Task: Take the entries below and print only the lines from the one with "def execCall (nnn" through the one with "def execJmpV0 (nnn", exactly as they stand, both ends included.

Data to process:
-- ==== Sys2Proof/Machine/FlowControl.lean ====
section
/-! DEFINITION. Control transfer (spec file 41_flow_control.md). pc holds A + 2 when an instruction executes. -/

namespace Sys2Proof.Machine

/-- Ret, `00EE` (rules R90, R171): pop the top of the stack into pc, or raise StackUnderflow. -/
def execRet (s : State) : Host.Outcome State Fault Refusal := s.orRaise s.popReturn

/-- Jmp, `1nnn` (rules R91, R98): no check at the transfer. -/
def execJmp (nnn : Addr12) (s : State) : Host.Outcome State Fault Refusal := .next (s.setPc (zextAddr nnn))

/-- Call, `2nnn` (rules R92, R170): push A + 2 and jump, or raise StackOverflow. -/
def execCall (nnn : Addr12) (s : State) : Host.Outcome State Fault Refusal :=
  s.orRaise (s.pushReturn.map (fun t => t.setPc (zextAddr nnn)))

/-- JmpV0, `Bnnn` (rule R93): nnn + V0 as a 16-bit sum. -/
def execJmpV0 (nnn : Addr12) (s : State) : Host.Outcome State Fault Refusal :=
  .next (s.setPc (zextAddr nnn + zextByte (s.reg 0x0#4)))

/-- SeVx, `3xkk` (rule R94). -/
def execSeVx (x : RegIdx) (kk : Byte) (s : State) : Host.Outcome State Fault Refusal :=
  .next (s.skipIf (decide (s.reg x = kk)))

/-- SneVx, `4xkk` (rule R95). -/
def execSneVx (x : RegIdx) (kk : Byte) (s : State) : Host.Outcome State Fault Refusal :=
  .next (s.skipIf (decide (s.reg x ≠ kk)))

/-- SeVxVy, `5xy0` (rule R96). -/
def execSeVxVy (x y : RegIdx) (s : State) : Host.Outcome State Fault Refusal :=
  .next (s.skipIf (decide (s.reg x = s.reg y)))

/-- SneVxVy, `9xy0` (rule R97). -/
def execSneVxVy (x y : RegIdx) (s : State) : Host.Outcome State Fault Refusal :=
  .next (s.skipIf (decide (s.reg x ≠ s.reg y)))

end Sys2Proof.Machine
end

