-- ==== Sys2Proof/Laws/Display.lean ====
section
/-! SUPPORT. Reading a pixel after writing one, and what one plotted bit does. -/

namespace Sys2Proof.Machine

/-- Two buffers with the same pixels are equal (rule R18). -/
theorem Framebuffer.ext {f g : Framebuffer} (h : ∀ r c : Nat, r < 32 → c < 64 → f.pixel r c = g.pixel r c) : f = g := by
  apply Vector.ext; intro r hr
  apply Vector.ext; intro c hc
  have := h r c hr hc
  rwa [Framebuffer.pixel, Framebuffer.pixel, dif_pos ⟨hr, hc⟩, dif_pos ⟨hr, hc⟩] at this

/-- No pixel lies outside the grid. -/
theorem Framebuffer.pixel_outside (fb : Framebuffer) {r c : Nat} (h : ¬ (r < 32 ∧ c < 64)) : fb.pixel r c = false :=
  dif_neg h

@[simp] theorem Framebuffer.pixel_clear (r c : Nat) : Framebuffer.clear.pixel r c = false := by
  unfold Framebuffer.pixel
  split_ifs with h
  · simp [Framebuffer.clear]
  · rfl

theorem Framebuffer.pixel_setPixel (fb : Framebuffer) (r c : Nat) (b : Bool) (r' c' : Nat) :
    (fb.setPixel r c b).pixel r' c' =
      if r' = r ∧ c' = c ∧ r < 32 ∧ c < 64 then b else fb.pixel r' c' := by
  unfold Framebuffer.setPixel
  by_cases h : r < 32 ∧ c < 64
  · rw [dif_pos h]
    unfold Framebuffer.pixel
    by_cases h' : r' < 32 ∧ c' < 64
    · rw [dif_pos h', dif_pos h']
      by_cases hr : r = r'
      · subst hr
        by_cases hc : c = c'
        · subst hc; simp [h]
        · simp [hc, show ¬ c' = c from fun e => hc e.symm]
      · simp [hr, show ¬ r' = r from fun e => hr e.symm]
    · rw [dif_neg h', dif_neg h', if_neg (by omega)]
  · rw [dif_neg h, if_neg (by omega)]

/-- One plotted bit under the clipping convention: the pixel it lands on is XORed, the others stay (rule R142). -/
theorem Canvas.pixel_plot (cv : Canvas) (py px : Nat) (bit : Bool) (r c : Nat) :
    (cv.plot false py px bit).fb.pixel r c =
      if r = py ∧ c = px ∧ py < 32 ∧ px < 64 then (cv.fb.pixel r c ^^ bit) else cv.fb.pixel r c := by
  unfold Canvas.plot
  by_cases h : px > 63 ∨ py > 31
  · simp [h]; omega
  · cases bit
    · simp
    · simp only [Bool.false_eq_true, if_false, h, if_true, Framebuffer.pixel_setPixel, Bool.xor_true]
      by_cases h' : r = py ∧ c = px ∧ py < 32 ∧ px < 64
      · rw [if_pos h', if_pos h', h'.1, h'.2.1]
      · rw [if_neg h', if_neg h']

/-- One plotted bit hits when it is 1, visible, and on a set pixel (rule R142). -/
theorem Canvas.hit_plot (cv : Canvas) (py px : Nat) (bit : Bool) :
    (cv.plot false py px bit).hit = (cv.hit || (bit && cv.fb.pixel py px)) := by
  unfold Canvas.plot
  by_cases h : px > 63 ∨ py > 31
  · simp [h, Framebuffer.pixel_outside cv.fb (show ¬ (py < 32 ∧ px < 64) by omega)]
  · cases bit <;> simp [h]

end Sys2Proof.Machine
end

Result:
def execCall (nnn : Addr12) (s : State) : Host.Outcome State Fault Refusal :=
  s.orRaise (s.pushReturn.map (fun t => t.setPc (zextAddr nnn)))

/-- JmpV0, `Bnnn` (rule R93): nnn + V0 as a 16-bit sum. -/
def execJmpV0 (nnn : Addr12) (s : State) : Host.Outcome State Fault Refusal :=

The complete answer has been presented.